Tuesday, December 18, 2012

Testing with qcheck, version 2.0


qcheck, version 2.0

Introduction

QuickCheck is a system developed by John Hughes and Koen Claessen. Its premise is that comprehesive testing can be obtained by combining a testing specification language and test data automation ("random testing"). It has been ported to several languages from its native Haskell: the Mercury programming language provides a QuickCheck facility in their "extras" distribution, called qcheck.
As it stands, the original qcheck (herein after referred to as Q1) is an excellent piece of work, fully capable of testing entire systems. It can decipher how to generate example data from user-defined types. It also provides examples for various general and specific situations where the user may wish to exercise control over the ranges or frequencies of the data generated. What, then, would need to be changed?
Not much, it turns out. The fundamental aspects of the system -- comprehesive unit testing fed by randomly-generated values and directed by a test specification remain intact, but there are several features to comprehensive testing that can be added to improve this system. Q1 is good at verifying that one particular predicate behaves as it should, but it gives no indication that all the (interface) predicates of a system have been tested. Further, the user has some control over the detail reported for each test, but, for a user wishing a summary report, even the smallest report allowed is too much detail: adding a facility that give the user complete control over reportage becomes necessary for larger systems. Finally, Q1 has an excellent facility to generate random values for user-defined types, but for primitive types (such as charint, and float), the approach is a bit arcane (only mentioned in one of the last examples) and lossy -- giving the user control over the random number generator itself, and integrating that part of the system with the goal of ease of use will carry forward the automation of user-defined typed values as well as simplify controlling ranges of generated primitive values.
These improvements were the aim of this new version: keep the essence of previous version while adding these new layers to help the tester verify much larger systems. The first two aims outlined above, that of comprehension and detail, are addressed by the new reporting facility that exists both outside qcheck2 proper and is also integrated into its state. The third aim, more and simpler control over randomly-generated values, incorporate changes that now allow the user to define their own random number generator (or to use the very excellent one supplied) and also to change the generator's behavior in the midst of testing. We will address each aim, and their implementations, in the following sections.

Aims

Aim 1: Comprehension

One question that testing frameworks, such as QuickCheck, must eventually address, particularly for larger systems, is the one of completeness. Or, "has the entire functionality of the system been tested?" Under the first implementation this is a difficult question to answer, and the root of this problem is a rather trivial one to fix: the second input argument toqcheck/[4,7,8] is a string that has the purpose of describing the test to be performed. Typing this argument as a string is rather limitting: although the (human) user can seen the purpose from the description, the problem is that encoding the test description as a string does not facilitate reasoning about test results mechanically, which makes it difficult for the system to report on what was and, importantly, was not, covered in the testing.

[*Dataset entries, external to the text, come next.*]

/-- COLLECTIVE_OP_COMPLETE (R86, R387, R402): every chunk is verified and written; DONE_CNT increments. The module's contributions to
the chunks that other members write count now. -/
def execCollectiveOpComplete (op : Nat) (s : State) : Res :=
  match s.ops.find? (fun o => o.op = op ∧ o.phase = .moving) with
  | none => .next s
  | some o =>
    let w := s.opWords o
    let n := s.collCore o.ctx
    if o.writes = [] ∧ (s.expected_ o).all (fun x => o.got.contains x) then
      let base := s.resultBase o
      let t := s.quantTally o (fun e => e < base || base + s.resultCount o ≤ e)
      let s := s.collTally w t
      let s := s.putOp { o with phase := .done, sums := [], specials := [], bad := [], asked := [] }
      let s := (s.fenceRetire n ownTackle op).modCore n (fun c => { c with
        queues := kmod [] c.queues collQueue (fun l => l.filter (fun i => i.num ≠ op)) })
      .next ((s.tackleAdd (oDone w) 1).count (bColl + 0x100) 1)
    else .next s

end Sys2Proof.Machine
end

A new accumulated state variable

The fix to this problem is therefore simple: generalize the test description argument to any (univeral) type. This way other systems may, for example, generate a model of the system being tested and then, after the tests are completed, a method of tabulating and reporting the results. The internals of Q1 change in two ways: first, the description type signature is relaxed, and second, as reportage is spread across several calls to qcheck/[4,7,8], we will defer the commitment of outputting results until the user so determines. In this case, we convert the state variable from io.state (which commits the output) to a specific accumulator (that simply collects it):
:- pred qcheck(T, Desc, int, list(list(frequency)),
               general_frequencies, list(user_gen_type(RNG)),
               qstate(RNG, Desc), qstate(RNG, Desc))
        <= (testable(T), random_number_generator(RNG)).

:- mode qcheck(in, in, in, in, in, list_skel_in(user_gen_inst(RNG)),
               in, out) is det.
where:
Tthe type (pred/func) to test
Desca generic type describing the test
intnumber of tests
list(list(frequency))list of specific frequencies (as per Q1)
general_frequencieslist of general frequencies for testing (described later)
list(user_gen_type(RNG))user-defined types for value generation, as per Q1, specialized on the random number generator
qstate(RNGDesc)The state variable collecting test results and keeping the random number generator au courant
The typeclass testable(T) is as per Q1; and the random number generator typeclass (random_number_generator(RNG)) will be discussed under the value generator aim.
For the new types for qcheck2:
:- type general_frequencies == assoc_list(type_desc, list(frequency)).
:- type qstate(RNG, Description)
        ---> qstate(generator(RNG), map(Description, test_results)).
:- type test_results
        ---> test_results(int, int, int, bag(univ))
        ;    falsifiable(univ).
The above qstate type shows that the test description is mapped to the test_results type, as qcheck/[4,7,8] is called for each test, it accumulates the test results indexed by the (generic) description.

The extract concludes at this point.